1 An Intermediate Guide to Writing in English for University Study by the University of Reading

Start: 5th March

Duration: 5 weeks

For whom: students of EFL interested in developing their academic writing skills

Being a long-time learner of English I know that writing skills are more important than most of our students realise. Some of them believe it easy to write an opinion essay or a short business mail – well, we, the teachers, have been there, done that and know now that learning writing may be quite a challenge. This course is designed to make our lives easier, as here you’ll get an introduction to research tools, writing critically and referencing, as well as learning more about the fundamentals like essay structure, proofreading and avoiding plagiarism.

2 Sign Language Structure, Learning, and Change by Georgetown University

Start: self-paced

Duration: 4 weeks

For whom: people interested in American Sign Language

Being a teacher of a language means learning about various versions of a language one teaches. We study accents and jargons, but maybe we should spend some time on the sign version of English? This course will provide you with historical origins,  types of structural variation within ASL, role of visual analogy in learning ASL, and ways in which language specific variation and historical change for signed languages may compare and contrast to those for spoken languages.

3 Introduction to Multilingual and Multicultural Education by National Research University Higher School of Economics

Start: 5th March

Duration: 8 weeks

For whom: educators aware of school-related issues connected with multiculturalism

Offering equal educational opportunities in more and more multicultural world seems to be yet another challenge. This course will help you evaluate various teaching practices in multilingual and multicultural settings, evaluate various language policies, get insights to better understand the learning needs of students of various backgrounds and apply this knowledge in your own classroom. I believe this course may be useful for everyone, especially big city teachers.

4 Think Again I: How to Understand Arguments by  Duke University

Start: 12th March

Duration: 4 weeks

For whom: students and people who want to work on their communicative skills

What are arguments made of? What forms do they take? Well, this course will help you learn what an argument is. You will also learn how to break an argument into its essential parts, how to put them in order to reveal their connections, and how to fill in gaps in an argument. I think this course may turn out to be a perfect choice for younger people, often striving to communicate properly.

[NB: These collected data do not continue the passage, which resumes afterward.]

/-- The two parts of a circular rotation have no bit in common: the bits moved up stand from bit `n` on, the wrapped ones below. -/
theorem rotl32_parts_disjoint (w : W32) {n : Nat} (hn : n < 32) : (w <<< n) &&& (w >>> (32 - n)) = 0 := by
  apply BitVec.eq_of_getLsbD_eq
  intro i hi
  simp only [BitVec.getLsbD_and, BitVec.getLsbD_shiftLeft, BitVec.getLsbD_ushiftRight]
  by_cases hin : i < n
  · simp [hin]
  · have hout : w.getLsbD (32 - n + i) = false := BitVec.getLsbD_of_ge w _ (by omega)
    simp [hout]

/-- A circular left rotation as a number: the bits that stay, moved up, plus the bits that wrap. -/
theorem rotl32_toNat (w : W32) {n : Nat} (hn : n < 32) :
    (rotl32 w n).toNat = (w.toNat * 2 ^ n) % 2 ^ 32 + w.toNat / 2 ^ (32 - n) := by
  have hd := rotl32_parts_disjoint w hn
  calc (rotl32 w n).toNat
      = (w <<< n + w >>> (32 - n)).toNat := by rw [rotl32, BitVec.add_eq_or_of_and_eq_zero _ _ hd]
    _ = (w <<< n).toNat + (w >>> (32 - n)).toNat := BitVec.toNat_add_of_and_eq_zero hd
    _ = _ := by
      rw [BitVec.toNat_shiftLeft, BitVec.toNat_ushiftRight, Nat.shiftLeft_eq, Nat.shiftRight_eq_div_pow]

theorem vword_xor (v u : V128) (i : Nat) : vword (xor32x4 v u) i = vword v i ^^^ vword u i := by
  unfold vword; split <;> rfl

theorem vword_rotl (v : V128) (n i : Nat) : vword (rotl32x4 v n) i = rotl32 (vword v i) n := by
  unfold vword; split <;> rfl

/-- The quarter round word group by word group is the one on whole vectors, the two forms of R100. -/
theorem qrLane_eq_qrVectors (l : Lane) : qrLane l = qrVectors l := rfl

/-- Word position `i` of the whole-vector form depends on word position `i` of the four vectors alone, by the word-level quarter
round: each vector operator works word by word. -/
theorem vword_qrVectors (l : Lane) (i : Nat) :
    ({ a := vword (qrVectors l).a i, b := vword (qrVectors l).b i, c := vword (qrVectors l).c i,
       d := vword (qrVectors l).d i } : WordGroup) =
      qrWord (vword l.a i) (vword l.b i) (vword l.c i) (vword l.d i) := by
  simp only [qrVectors, qrWord, vword_add, vword_xor, vword_rotl]

/-- Lane group `k` is in the mask exactly when the mask is `0b111` or `k` is 0. -/
theorem lt_laneCount_iff (lm : LaneMask) {k : Nat} (hk : k < 3) : k < laneCount lm ↔ lm = .l012 ∨ k = 0 := by
  cases lm with
  | l0 => simp [laneCount]
  | l012 => simp [laneCount, hk]

/-- Settles O21: the assignments are those of `qrWord`, and the two shifted parts of a rotation share no bit, so that their
union is their sum. -/
theorem quarterRoundAssignments : Obligations.QuarterRoundAssignments :=
  fun _ _ _ _ => ⟨rfl, fun w _ _ hn => rotl32_toNat w hn⟩

/-- Settles O22: `QR` maps `qrLane` over the lane groups of the mask, and `qrLane` is the whole-vector form, which is the
word-level quarter round at each position. -/
theorem qrResult : Obligations.QrResult := by
  refine ⟨by decide, by decide, by decide, by decide, fun lm s => ⟨_, exec_qr lm s, mapLanes_frame lm _ s, ?_⟩⟩
  intro k hk
  have hl := getLane_mapLanes lm (fun _ l => qrLane l) s k hk
  simp only [lt_laneCount_iff lm hk] at hl
  split
  · next hm =>
    rw [hl, if_pos hm, qrLane_eq_qrVectors]
    exact ⟨rfl, fun i _ => vword_qrVectors (getLane s k) i⟩
  · next hm => rw [hl, if_neg hm]

end Sys2Proof.Machine
end

section
/-! PROOFS. `LINIT` and `FFADD` (41_lanes_and_block.md R122, R124): a lane group under the mask of its operation, the counter of a
lane and the sum of two words as numbers. -/

namespace Sys2Proof.Machine

/-- Lane group `k` after an operation on the lane groups of a mask, the mask written as the statements write it. -/
theorem getLane_mapLanes_mask (lm : LaneMask) (f : Nat → Lane → Lane) (s : State) {k : Nat} (hk : k < 3) :
    getLane (mapLanes lm f s) k = if lm = .l012 ∨ k = 0 then f k (getLane s k) else getLane s k := by
  simp only [getLane_mapLanes lm f s k hk, lt_laneCount_iff lm hk]

/-- The counter of lane `k` is one 64-bit number: the carry out of its low word is kept. -/
theorem q0_cnPlus_toNat (cn : V128) (k : Nat) : (q0 (cnPlus cn k)).toNat = ((q0 cn).toNat + k) % 2 ^ 64 := by
  rw [cnPlus_eq, q0_counterVec, BitVec.toNat_add, BitVec.toNat_ofNat, Nat.add_mod_mod]

theorem q1_cnPlus (cn : V128) (k : Nat) : q1 (cnPlus cn k) = q1 cn := by
  rw [cnPlus_eq, q1_counterVec]

/-- The words of a vector sum are 32-bit sums: no carry passes from one word to the next. -/
theorem vword_add_toNat (v u : V128) (i : Nat) :
    (vword (add32x4 v u) i).toNat = ((vword v i).toNat + (vword u i).toNat) % 2 ^ 32 := by
  rw [vword_add, BitVec.toNat_add]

5 Online Games: Literature, New Media, and Narrative by Vanderbilt University

Start: 12th March

Duration: 6 weeks

For whom: gamers and people interested in video games

Today learning takes place anytime, anyplace and with anyone we want – and the world of online games is one of the most common environments where non-native users of English actually communicate, practise and learn (both the good and the bad things, that’s true). As teachers, we cannot ignore this, on the contrary – we should embrace this opportunity for our students to develop and encourage them to do so. I myself have learnt English playing computer games, but if you weren’t so lucky and still need some research on gaming – that’s the course for you.

6 Designing Your Personal Weight Loss Plan by Case Western Reserve University

Start: 5th March

Duration: 5 weeks

For whom: people interested in improving their diet, teachers spending too much time sitting down and grading papers

The course will help you set a realistic goal weight with an equally specified plan, strategies for food shopping, sets of exercises, continuing evaluation of progress… Well everything we believe we already know, but have troubles with maintaining. The course, unfortunately, doesn’t guarantee weight loss, however it may prove quite useful if you’re a teacher thinking of getting a proper beach body (although I deeply believe every body you take to the beach is a beach body).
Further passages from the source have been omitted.